§ **INSTRUCTIONS TO FOLLOW**:
Taking the line with "let ref := s.refIndex (ps.map (·.seg))" as the first and the line with "let want := if" as the last, set down exactly every line in that range from the entries below, and no more.

§ **RECORDS PROVIDED**:
/-- R488: the line time; the present where the motion so far never rose to it. -/
def State.lineTime (s : State) (p : Int) : Nat :=
  match s.trn.edges with
  | [] => s.fine
  | e :: r =>
    match roseAt s.tStop p none (e :: r ++ [(0, 0)]) with
    | some t => t
    | none => s.fine

/-- R277: a position in 1/256 line. -/
def linePos (p : Int) (pitch : Nat) : Int := (2 * 256 * p + pitch) / (2 * (max 1 pitch : Nat))

/-- The two candidates of the pixels both segments of a seam reach. -/
def overlapPairs (a b : SegPlan) (va vb : List (Option Cand)) : List (Option Cand × Option Cand) :=
  let lo := max a.i0 b.i0
  let hi := min (a.i0 + va.length) (b.i0 + vb.length)
  (List.range (hi - lo)).map (fun i => (va.getD (lo + i - a.i0) none, vb.getD (lo + i - b.i0) none))

/-- R170 to R184: the attempt to make line `j` of a kind. -/
def State.tryLine (s : State) (k : LineKind) (c : LineCtx) (j : Nat) : LineResult :=
  let bytes := c.grid.bytes
  let ps := s.plans k bytes
  let w := s.widthAt k (rCd bytes)
  if c.force && !s.bracketed c ps then .undecided
  else
    let coefOf := ps.map (fun q =>
      let phases := (q.at_.map (·.2)).eraseDups
      let l := phases.map (fun f => (f, cdCoef q.beta f))
      fun (f : Nat) => ((l.find? (·.1 = f)).map (·.2)).getD [])
    let planes := (List.range (rP bytes)).map (fun p => (ps.zip coefOf).map (fun (q, cf) => s.mdLine c q cf p))
    let bare := planes.any (fun l => l.any (fun r => r.any (·.isNone)))
    let t := s.lineTime c.pos
    let away := fun (q : SegPlan) => (s.taps q.seg).any (fun ch => s.trimOmits (ch / 8) t)
    let uncovered := fun (r : List (Option (Option Cand))) => r.any (fun v => v = some none)
    if bare then .undecided
    else if planes.any (fun l => (ps.zip l).any (fun (q, r) => away q && uncovered r)) then .omitted
    else
      let gap := planes.any (fun l => l.any uncovered)
      let flat := planes.map (fun l => l.map (fun r => r.map (fun v => v.getD none)))
      let out := (List.range (rP bytes)).map (fun p =>
        let rows := ps.zip ((flat.getD p []).map List.toArray)
        let px := (List.range w).map (fun (i : Nat) =>
          let here := rows.filter (fun (q, r) => decide (q.i0 ≤ i) && decide (i < q.i0 + r.size))
          let get := fun (q : SegPlan) (r : Array (Option Cand)) => r.getD (i - q.i0) none
          match here with
          | [] => none
          | [(q, r)] => get q r
          | (q, r) :: (q', r') :: _ =>
            blendPair (s.seamWeight q q' ((s.origin k : Rat) + (i : Rat) * inchPm / rCd bytes)) (get q r) (get q' r'))
        s.fill p px)
      let usedIn := fun (p : Nat) => ((out.getD p []).foldl (fun m x => joinMarks.union' m x.c.used) [])
      let used := (List.range (rP bytes)).foldl (fun m p => joinMarks.union' m (usedIn p)) []
      let es := used.filterMap (fun i => s.rdg.expos[i]?)
      let under := (List.range (rP bytes)).foldl (fun m p =>
        setBit m p ((usedIn p).any (fun i => (s.rdg.expos.getD i default).under))) 0
      let line : OutLine := {
        num := j, pos := c.pos, linePos := linePos c.pos c.grid.pitch, time := s.lineTime c.pos, recipe := c.grid.recipe,
        bytes := bytes, job := c.grid.job, compat := k = .compat, width := w, planes := out,
        first := if j = c.grid.first then c.grid.switch_ else none,
        maxLate := (es.map (·.lateness)).foldl max 0, drops := min 65535 (es.filter (·.drop)).length, under := under,
        declared := es.any (·.declared), late := es.any (·.late) }
      let ref := s.refIndex (ps.map (·.seg))
      let seams := ((List.range (ps.length - 1)).zip (ps.zip (ps.drop 1))).map (fun (i, (a, b)) =>
        let par := (vget s.rdg.seams a.seg).par
        let want := if (vget s.rdg.seams a.seg).lines = 0 then s.rdN (0x4420 + a.seg) 8 else par.plane
        let p := min want (rP bytes - 1)
        let up := decide (ref ≤ i)
        let outer := if up then b else a
        ({ seam := a.seg, up := up, ratio := (inchPm : Rat) / rCd bytes / outer.pitch,
           pairs := overlapPairs a b ((flat.getD p []).getD i []) ((flat.getD p []).getD (i + 1) []) } : SeamData))
      .made line seams gap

§ **RESPONSE FOR THIS EXERCISE**:
      let ref := s.refIndex (ps.map (·.seg))
      let seams := ((List.range (ps.length - 1)).zip (ps.zip (ps.drop 1))).map (fun (i, (a, b)) =>
        let par := (vget s.rdg.seams a.seg).par
        let want := if (vget s.rdg.seams a.seg).lines = 0 then s.rdN (0x4420 + a.seg) 8 else par.plane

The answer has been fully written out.